# [TASK BRIEF]
Your answer should be every line below that includes the word "prefixCb".

____

-- ==== Sys2Proof/Tests/Slice0.lean ====
section
/-! SUPPORT. Tests. Expected values come from spec/opcode_table.json, spec/30_encoding.md and spec/95_test_vectors.md, never
from the model. Last, a witness for every obligation that has hypotheses. -/

namespace Sys2Proof.Tests
open Sys2Proof Sys2Proof.Machine

/-! ### Well-formedness -/

/-- The one check: the prefix byte alone is no instruction (47_misc_system.md R286). -/
theorem test_wellFormed_refuses_prefixCb : WellFormed .prefixCb = false := by decide

theorem test_wellFormed_admits_cpN : WellFormed (.cpN 0xFF) = true := by decide

/-! ### Decoding: every row of spec/opcode_table.json

`n` and `e` are written 0x34, `nn` is written 0x34 0x12. -/

/-- Decoding `bytes` gives `i` and leaves nothing. -/
def decodesTo (p : List Byte × Instr) : Bool := decide (decode p.1 = .instr p.2 [])

theorem test_decode_00_to_0F : ([
    ([0x00], .nop), ([0x01, 0x34, 0x12], (.ldBcNn 0x1234)), ([0x02], .ldAtBcA), ([0x03], .incBc), ([0x04], .incB),
    ([0x05], .decB), ([0x06, 0x34], (.ldBN 0x34)), ([0x07], .rlca), ([0x08, 0x34, 0x12], (.ldAtNnSp 0x1234)),
    ([0x09], .addHlBc), ([0x0A], .ldAAtBc), ([0x0B], .decBc), ([0x0C], .incC), ([0x0D], .decC),
    ([0x0E, 0x34], (.ldCN 0x34)), ([0x0F], .rrca)] :
    List (List Byte × Instr)).all decodesTo = true := by decide

theorem test_decode_10_to_1F : ([
    ([0x10], .stop), ([0x11, 0x34, 0x12], (.ldDeNn 0x1234)), ([0x12], .ldAtDeA), ([0x13], .incDe), ([0x14], .incD),
    ([0x15], .decD), ([0x16, 0x34], (.ldDN 0x34)), ([0x17], .rla), ([0x18, 0x34], (.jrE 0x34)), ([0x19], .addHlDe),
    ([0x1A], .ldAAtDe), ([0x1B], .decDe), ([0x1C], .incE), ([0x1D], .decE), ([0x1E, 0x34], (.ldEN 0x34)),
    ([0x1F], .rra)] :
    List (List Byte × Instr)).all decodesTo = true := by decide

theorem test_decode_20_to_2F : ([
    ([0x20, 0x34], (.jrNzE 0x34)), ([0x21, 0x34, 0x12], (.ldHlNn 0x1234)), ([0x22], .ldAtHlIncA), ([0x23], .incHl),
    ([0x24], .incH), ([0x25], .decH), ([0x26, 0x34], (.ldHN 0x34)), ([0x27], .daa), ([0x28, 0x34], (.jrZE 0x34)),
    ([0x29], .addHlHl), ([0x2A], .ldAAtHlInc), ([0x2B], .decHl), ([0x2C], .incL), ([0x2D], .decL),
    ([0x2E, 0x34], (.ldLN 0x34)), ([0x2F], .cpl)] :
    List (List Byte × Instr)).all decodesTo = true := by decide

theorem test_decode_30_to_3F : ([
    ([0x30, 0x34], (.jrNcE 0x34)), ([0x31, 0x34, 0x12], (.ldSpNn 0x1234)), ([0x32], .ldAtHlDecA), ([0x33], .incSp),
    ([0x34], .incAtHl), ([0x35], .decAtHl), ([0x36, 0x34], (.ldAtHlN 0x34)), ([0x37], .scf),
    ([0x38, 0x34], (.jrCE 0x34)), ([0x39], .addHlSp), ([0x3A], .ldAAtHlDec), ([0x3B], .decSp), ([0x3C], .incA),
    ([0x3D], .decA), ([0x3E, 0x34], (.ldAN 0x34)), ([0x3F], .ccf)] :
    List (List Byte × Instr)).all decodesTo = true := by decide

theorem test_decode_40_to_4F : ([
    ([0x40], .ldBB), ([0x41], .ldBC), ([0x42], .ldBD), ([0x43], .ldBE), ([0x44], .ldBH), ([0x45], .ldBL),
    ([0x46], .ldBAtHl), ([0x47], .ldBA), ([0x48], .ldCB), ([0x49], .ldCC), ([0x4A], .ldCD), ([0x4B], .ldCE),
    ([0x4C], .ldCH), ([0x4D], .ldCL), ([0x4E], .ldCAtHl), ([0x4F], .ldCA)] :
    List (List Byte × Instr)).all decodesTo = true := by decide

theorem test_decode_50_to_5F : ([
    ([0x50], .ldDB), ([0x51], .ldDC), ([0x52], .ldDD), ([0x53], .ldDE), ([0x54], .ldDH), ([0x55], .ldDL),
    ([0x56], .ldDAtHl), ([0x57], .ldDA), ([0x58], .ldEB), ([0x59], .ldEC), ([0x5A], .ldED), ([0x5B], .ldEE),
    ([0x5C], .ldEH), ([0x5D], .ldEL), ([0x5E], .ldEAtHl), ([0x5F], .ldEA)] :
    List (List Byte × Instr)).all decodesTo = true := by decide

theorem test_decode_60_to_6F : ([
    ([0x60], .ldHB), ([0x61], .ldHC), ([0x62], .ldHD), ([0x63], .ldHE), ([0x64], .ldHH), ([0x65], .ldHL),
    ([0x66], .ldHAtHl), ([0x67], .ldHA), ([0x68], .ldLB), ([0x69], .ldLC), ([0x6A], .ldLD), ([0x6B], .ldLE),
    ([0x6C], .ldLH), ([0x6D], .ldLL), ([0x6E], .ldLAtHl), ([0x6F], .ldLA)] :
    List (List Byte × Instr)).all decodesTo = true := by decide

theorem test_decode_70_to_7F : ([
    ([0x70], .ldAtHlB), ([0x71], .ldAtHlC), ([0x72], .ldAtHlD), ([0x73], .ldAtHlE), ([0x74], .ldAtHlH),
    ([0x75], .ldAtHlL), ([0x76], .halt), ([0x77], .ldAtHlA), ([0x78], .ldAB), ([0x79], .ldAC), ([0x7A], .ldAD),
    ([0x7B], .ldAE), ([0x7C], .ldAH), ([0x7D], .ldAL), ([0x7E], .ldAAtHl), ([0x7F], .ldAA)] :
    List (List Byte × Instr)).all decodesTo = true := by decide

theorem test_decode_80_to_8F : ([
    ([0x80], .addAB), ([0x81], .addAC), ([0x82], .addAD), ([0x83], .addAE), ([0x84], .addAH), ([0x85], .addAL),
    ([0x86], .addAAtHl), ([0x87], .addAA), ([0x88], .adcAB), ([0x89], .adcAC), ([0x8A], .adcAD), ([0x8B], .adcAE),
    ([0x8C], .adcAH), ([0x8D], .adcAL), ([0x8E], .adcAAtHl), ([0x8F], .adcAA)] :
    List (List Byte × Instr)).all decodesTo = true := by decide

theorem test_decode_90_to_9F : ([
    ([0x90], .subB), ([0x91], .subC), ([0x92], .subD), ([0x93], .subE), ([0x94], .subH), ([0x95], .subL),
    ([0x96], .subAtHl), ([0x97], .subA), ([0x98], .sbcAB), ([0x99], .sbcAC), ([0x9A], .sbcAD), ([0x9B], .sbcAE),
    ([0x9C], .sbcAH), ([0x9D], .sbcAL), ([0x9E], .sbcAAtHl), ([0x9F], .sbcAA)] :
    List (List Byte × Instr)).all decodesTo = true := by decide

theorem test_decode_A0_to_AF : ([
    ([0xA0], .andB), ([0xA1], .andC), ([0xA2], .andD), ([0xA3], .andE), ([0xA4], .andH), ([0xA5], .andL),
    ([0xA6], .andAtHl), ([0xA7], .andA), ([0xA8], .xorB), ([0xA9], .xorC), ([0xAA], .xorD), ([0xAB], .xorE),
    ([0xAC], .xorH), ([0xAD], .xorL), ([0xAE], .xorAtHl), ([0xAF], .xorA)] :
    List (List Byte × Instr)).all decodesTo = true := by decide

theorem test_decode_B0_to_BF : ([
    ([0xB0], .orB), ([0xB1], .orC), ([0xB2], .orD), ([0xB3], .orE), ([0xB4], .orH), ([0xB5], .orL),
    ([0xB6], .orAtHl), ([0xB7], .orA), ([0xB8], .cpB), ([0xB9], .cpC), ([0xBA], .cpD), ([0xBB], .cpE),
    ([0xBC], .cpH), ([0xBD], .cpL), ([0xBE], .cpAtHl), ([0xBF], .cpA)] :
    List (List Byte × Instr)).all decodesTo = true := by decide

theorem test_decode_C0_to_CF : ([
    ([0xC0], .retNz), ([0xC1], .popBc), ([0xC2, 0x34, 0x12], (.jpNzNn 0x1234)),
    ([0xC3, 0x34, 0x12], (.jpNn 0x1234)), ([0xC4, 0x34, 0x12], (.callNzNn 0x1234)), ([0xC5], .pushBc),
    ([0xC6, 0x34], (.addAN 0x34)), ([0xC7], .rst00), ([0xC8], .retZ), ([0xC9], .ret),
    ([0xCA, 0x34, 0x12], (.jpZNn 0x1234)), ([0xCB], .prefixCb), ([0xCC, 0x34, 0x12], (.callZNn 0x1234)),
    ([0xCD, 0x34, 0x12], (.callNn 0x1234)), ([0xCE, 0x34], (.adcAN 0x34)), ([0xCF], .rst08)] :
    List (List Byte × Instr)).all decodesTo = true := by decide

theorem test_decode_D0_to_DF : ([
    ([0xD0], .retNc), ([0xD1], .popDe), ([0xD2, 0x34, 0x12], (.jpNcNn 0x1234)), ([0xD3], .illegalD3),
    ([0xD4, 0x34, 0x12], (.callNcNn 0x1234)), ([0xD5], .pushDe), ([0xD6, 0x34], (.subN 0x34)), ([0xD7], .rst10),
    ([0xD8], .retC), ([0xD9], .reti), ([0xDA, 0x34, 0x12], (.jpCNn 0x1234)), ([0xDB], .illegalDB),
    ([0xDC, 0x34, 0x12], (.callCNn 0x1234)), ([0xDD], .illegalDD), ([0xDE, 0x34], (.sbcAN 0x34)), ([0xDF], .rst18)] :
    List (List Byte × Instr)).all decodesTo = true := by decide

theorem test_decode_E0_to_EF : ([
    ([0xE0, 0x34], (.ldhAtNA 0x34)), ([0xE1], .popHl), ([0xE2], .ldAtCA), ([0xE3], .illegalE3),
    ([0xE4], .illegalE4), ([0xE5], .pushHl), ([0xE6, 0x34], (.andN 0x34)), ([0xE7], .rst20),
    ([0xE8, 0x34], (.addSpE 0x34)), ([0xE9], .jpHl), ([0xEA, 0x34, 0x12], (.ldAtNnA 0x1234)), ([0xEB], .illegalEB),
    ([0xEC], .illegalEC), ([0xED], .illegalED), ([0xEE, 0x34], (.xorN 0x34)), ([0xEF], .rst28)] :
    List (List Byte × Instr)).all decodesTo = true := by decide

theorem test_decode_F0_to_FF : ([
    ([0xF0, 0x34], (.ldhAAtN 0x34)), ([0xF1], .popAf), ([0xF2], .ldAAtC), ([0xF3], .di), ([0xF4], .illegalF4),
    ([0xF5], .pushAf), ([0xF6, 0x34], (.orN 0x34)), ([0xF7], .rst30), ([0xF8, 0x34], (.ldHlSpE 0x34)),
    ([0xF9], .ldSpHl), ([0xFA, 0x34, 0x12], (.ldAAtNn 0x1234)), ([0xFB], .ei), ([0xFC], .illegalFC),
    ([0xFD], .illegalFD), ([0xFE, 0x34], (.cpN 0x34)), ([0xFF], .rst38)] :
    List (List Byte × Instr)).all decodesTo = true := by decide

theorem test_decode_cb_00_to_0F : ([
    ([0xCB, 0x00], .rlcB), ([0xCB, 0x01], .rlcC), ([0xCB, 0x02], .rlcD), ([0xCB, 0x03], .rlcE),
    ([0xCB, 0x04], .rlcH), ([0xCB, 0x05], .rlcL), ([0xCB, 0x06], .rlcAtHl), ([0xCB, 0x07], .rlcA),
    ([0xCB, 0x08], .rrcB), ([0xCB, 0x09], .rrcC), ([0xCB, 0x0A], .rrcD), ([0xCB, 0x0B], .rrcE),
    ([0xCB, 0x0C], .rrcH), ([0xCB, 0x0D], .rrcL), ([0xCB, 0x0E], .rrcAtHl), ([0xCB, 0x0F], .rrcA)] :
    List (List Byte × Instr)).all decodesTo = true := by decide

theorem test_decode_cb_10_to_1F : ([
    ([0xCB, 0x10], .rlB), ([0xCB, 0x11], .rlC), ([0xCB, 0x12], .rlD), ([0xCB, 0x13], .rlE), ([0xCB, 0x14], .rlH),
    ([0xCB, 0x15], .rlL), ([0xCB, 0x16], .rlAtHl), ([0xCB, 0x17], .rlA), ([0xCB, 0x18], .rrB), ([0xCB, 0x19], .rrC),
    ([0xCB, 0x1A], .rrD), ([0xCB, 0x1B], .rrE), ([0xCB, 0x1C], .rrH), ([0xCB, 0x1D], .rrL), ([0xCB, 0x1E], .rrAtHl),
    ([0xCB, 0x1F], .rrA)] :
    List (List Byte × Instr)).all decodesTo = true := by decide

theorem test_decode_cb_20_to_2F : ([
    ([0xCB, 0x20], .slaB), ([0xCB, 0x21], .slaC), ([0xCB, 0x22], .slaD), ([0xCB, 0x23], .slaE),
    ([0xCB, 0x24], .slaH), ([0xCB, 0x25], .slaL), ([0xCB, 0x26], .slaAtHl), ([0xCB, 0x27], .slaA),
    ([0xCB, 0x28], .sraB), ([0xCB, 0x29], .sraC), ([0xCB, 0x2A], .sraD), ([0xCB, 0x2B], .sraE),
    ([0xCB, 0x2C], .sraH), ([0xCB, 0x2D], .sraL), ([0xCB, 0x2E], .sraAtHl), ([0xCB, 0x2F], .sraA)] :
    List (List Byte × Instr)).all decodesTo = true := by decide

theorem test_decode_cb_30_to_3F : ([
    ([0xCB, 0x30], .swapB), ([0xCB, 0x31], .swapC), ([0xCB, 0x32], .swapD), ([0xCB, 0x33], .swapE),
    ([0xCB, 0x34], .swapH), ([0xCB, 0x35], .swapL), ([0xCB, 0x36], .swapAtHl), ([0xCB, 0x37], .swapA),
    ([0xCB, 0x38], .srlB), ([0xCB, 0x39], .srlC), ([0xCB, 0x3A], .srlD), ([0xCB, 0x3B], .srlE),
    ([0xCB, 0x3C], .srlH), ([0xCB, 0x3D], .srlL), ([0xCB, 0x3E], .srlAtHl), ([0xCB, 0x3F], .srlA)] :
    List (List Byte × Instr)).all decodesTo = true := by decide

theorem test_decode_cb_40_to_4F : ([
    ([0xCB, 0x40], .bit0B), ([0xCB, 0x41], .bit0C), ([0xCB, 0x42], .bit0D), ([0xCB, 0x43], .bit0E),
    ([0xCB, 0x44], .bit0H), ([0xCB, 0x45], .bit0L), ([0xCB, 0x46], .bit0AtHl), ([0xCB, 0x47], .bit0A),
    ([0xCB, 0x48], .bit1B), ([0xCB, 0x49], .bit1C), ([0xCB, 0x4A], .bit1D), ([0xCB, 0x4B], .bit1E),
    ([0xCB, 0x4C], .bit1H), ([0xCB, 0x4D], .bit1L), ([0xCB, 0x4E], .bit1AtHl), ([0xCB, 0x4F], .bit1A)] :
    List (List Byte × Instr)).all decodesTo = true := by decide

theorem test_decode_cb_50_to_5F : ([
    ([0xCB, 0x50], .bit2B), ([0xCB, 0x51], .bit2C), ([0xCB, 0x52], .bit2D), ([0xCB, 0x53], .bit2E),
    ([0xCB, 0x54], .bit2H), ([0xCB, 0x55], .bit2L), ([0xCB, 0x56], .bit2AtHl), ([0xCB, 0x57], .bit2A),
    ([0xCB, 0x58], .bit3B), ([0xCB, 0x59], .bit3C), ([0xCB, 0x5A], .bit3D), ([0xCB, 0x5B], .bit3E),
    ([0xCB, 0x5C], .bit3H), ([0xCB, 0x5D], .bit3L), ([0xCB, 0x5E], .bit3AtHl), ([0xCB, 0x5F], .bit3A)] :
    List (List Byte × Instr)).all decodesTo = true := by decide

____

# [EXERCISE SOLUTION]
theorem test_wellFormed_refuses_prefixCb : WellFormed .prefixCb = false := by decide
    ([0xCA, 0x34, 0x12], (.jpZNn 0x1234)), ([0xCB], .prefixCb), ([0xCC, 0x34, 0x12], (.callZNn 0x1234)),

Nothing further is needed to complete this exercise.